START EXERCISE INPUTS
/-- A micro-op moves the select line or one byte; after that, only RXD, RET and the poll bound add an event of their own. -/
theorem microStep_growsBy {s t : State} (hx : microStep s = .next t) : GrowsBy 1 2 s.trace t.trace := by
  have hevent (e : Event) : GrowsBy 1 2 s.trace (s.trace ++ [e]) := (growsBy_event e s.trace).mono (by decide)
  have hselect (l : Bool) : GrowsBy 1 2 s.trace (driveCs l s).trace := (driveCs_growsBy l s).mono (by decide)
  rcases microStep_cases hx with ⟨-, rfl⟩ | ⟨-, rfl⟩ | ⟨b, -, rfl⟩ | ⟨k, -, rfl⟩ | ⟨i, -, -, rfl⟩ | ⟨-, -, rfl⟩ |
    ⟨-, -, rfl⟩ | ⟨-, -, rfl⟩ | ⟨-, -, rfl⟩ | ⟨-, rfl⟩ | ⟨rfl, -⟩
  · exact hselect false
  · exact hselect true
  · exact hevent _
  · exact hevent _
  · exact (growsBy_event (.rx (chipByte s)) s.trace).snoc (e := .dw i (chipByte s)) rfl
  · exact hselect false
  · exact hevent _
  · exact hevent _
  · exact pollDecide_growsBy s
  · exact complete_growsBy (growsBy_refl 1 1 s.trace) ..
  · exact growsBy_refl ..

/-- Settles O46, effect by effect: at most one move of the select line or one byte on the bus, and then at most one event
off it. -/
theorem atMostOneBusEventPerStep : Obligations.AtMostOneBusEventPerStep := by
  intro s t hs
  change GrowsBy 1 2 s.trace t.trace
  rcases step_effect hs with ⟨c, r, more, -, rfl⟩ | ⟨r, more, -, -, rfl⟩ | ⟨more, -, rfl⟩ | ⟨more, tr, rfl⟩ |
    ⟨more, -, hx, -⟩
  · exact raiseFault_growsBy c r { s with agenda := more }
  · exact growsBy_refl ..
  · exact resetInput_growsBy { s with agenda := more }
  · exact growsBy_refl ..
  · exact microStep_growsBy (s := { s with agenda := more }) hx

/-! ### Which step writes a destination byte -/

/-- An offset inside the buffer has a request in progress, which owns the buffer (R36, R37). -/
theorem request_of_lt_dstCap {s : State} {i : Nat} (hi : i < dstCap s) :
    ∃ r, s.req = some r ∧ i < r.dstCap ∧ dstAddr s i = r.dstBase + i := by
  cases hr : s.req with
  | none => simp [dstCap, hr] at hi
  | some r => exact ⟨r, rfl, by simpa [dstCap, hr] using hi, by simp [dstAddr, hr]⟩

/-- A step leaves the destination memory as it is, or it is a micro-op. -/
theorem step_dst {s t : State} (hs : step s = .next t) :
    t.dst = s.dst ∨ ∃ more, s.mode = .run ∧ microStep { s with agenda := more } = .next t := by
  rcases step_effect hs with ⟨c, r, more, -, rfl⟩ | ⟨r, more, -, -, rfl⟩ | ⟨more, -, rfl⟩ | ⟨more, tr, rfl⟩ |
    ⟨more, hm, hx, -⟩
  · exact .inl (by rw [raiseFault_fields])
  · exact .inl rfl
  · exact .inl (by simp [resetInput])
  · exact .inl rfl
  · exact .inr ⟨more, hm, hx⟩

/-- A micro-op leaves the destination memory as it is, or it is an RXD inside the buffer (R78). -/
theorem microStep_dst {s t : State} (hx : microStep s = .next t) :
    t.dst = s.dst ∨ ∃ i, s.script[s.ip]? = some (.rxd i) ∧ i < dstCap s ∧
      t = advance (writeDst i (chipByte s) (receive s)) := by
  rcases microStep_cases hx with ⟨-, rfl⟩ | ⟨-, rfl⟩ | ⟨b, -, rfl⟩ | ⟨k, -, rfl⟩ | ⟨i, hu, hi, rfl⟩ | ⟨-, -, rfl⟩ |
    ⟨-, -, rfl⟩ | ⟨-, -, rfl⟩ | ⟨-, -, rfl⟩ | ⟨-, rfl⟩ | ⟨rfl, -⟩
  · exact .inl (by simp)
  · exact .inl (by simp)
  · exact .inl rfl
  · exact .inl rfl
  · exact .inr ⟨i, hu, hi, rfl⟩
  · exact .inl (by simp)
  · exact .inl rfl
  · exact .inl rfl
  · exact .inl (by rw [pollDecide_eq]; split_ifs <;> simp [complete])
  · exact .inl rfl
  · exact .inl rfl

/-- A micro-op that changes how an address reads is the RXD whose offset lies there, with the byte it received. -/
theorem microStep_memRead {s t : State} {a : Nat} (hx : microStep s = .next t) (hne : memRead t.dst a ≠ memRead s.dst a) :
    ∃ i, s.script[s.ip]? = some (.rxd i) ∧ i < dstCap s ∧ a = dstAddr s i ∧ memRead t.dst a = some (chipByte s) ∧
      t.trace = s.trace ++ [.rx (chipByte s), .dw i (chipByte s)] := by
  rcases microStep_dst hx with hsame | ⟨i, hu, hi, rfl⟩
  · exact absurd (by rw [hsame]) hne
  · have hread := memRead_memWrite s.dst (dstAddr s i) (chipByte s) a
    have ha : a = dstAddr s i := by
      by_contra hother
      exact hne (by simpa [hother] using hread)
    exact ⟨i, hu, hi, ha, by simpa [ha] using hread, by simp⟩

/-- Settles O47: only a micro-op writes the memory, of these only RXD, and a write changes the one address it is made at. -/
theorem destinationChangesOnlyByRxd : Obligations.DestinationChangesOnlyByRxd := by
  intro s t a hs hne
  rcases step_dst hs with hsame | ⟨more, hm, hx⟩
  · exact absurd (by rw [hsame]) hne
  · obtain ⟨i, hu, hi, ha, hread, htrace⟩ := microStep_memRead (s := { s with agenda := more }) hx hne
    obtain ⟨r, hr, hcap, haddr⟩ := request_of_lt_dstCap hi
    exact ⟨r, i, _, hm, hu, hr, hcap, ha.trans haddr, hread, htrace⟩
END EXERCISE INPUTS
YOUR INSTRUCTIONS: Copy every line from the records that holds the string "memory".

ANSWER TO THE EXERCISE:
/-- A step leaves the destination memory as it is, or it is a micro-op. -/
/-- A micro-op leaves the destination memory as it is, or it is an RXD inside the buffer (R78). -/
/-- Settles O47: only a micro-op writes the memory, of these only RXD, and a write changes the one address it is made at. -/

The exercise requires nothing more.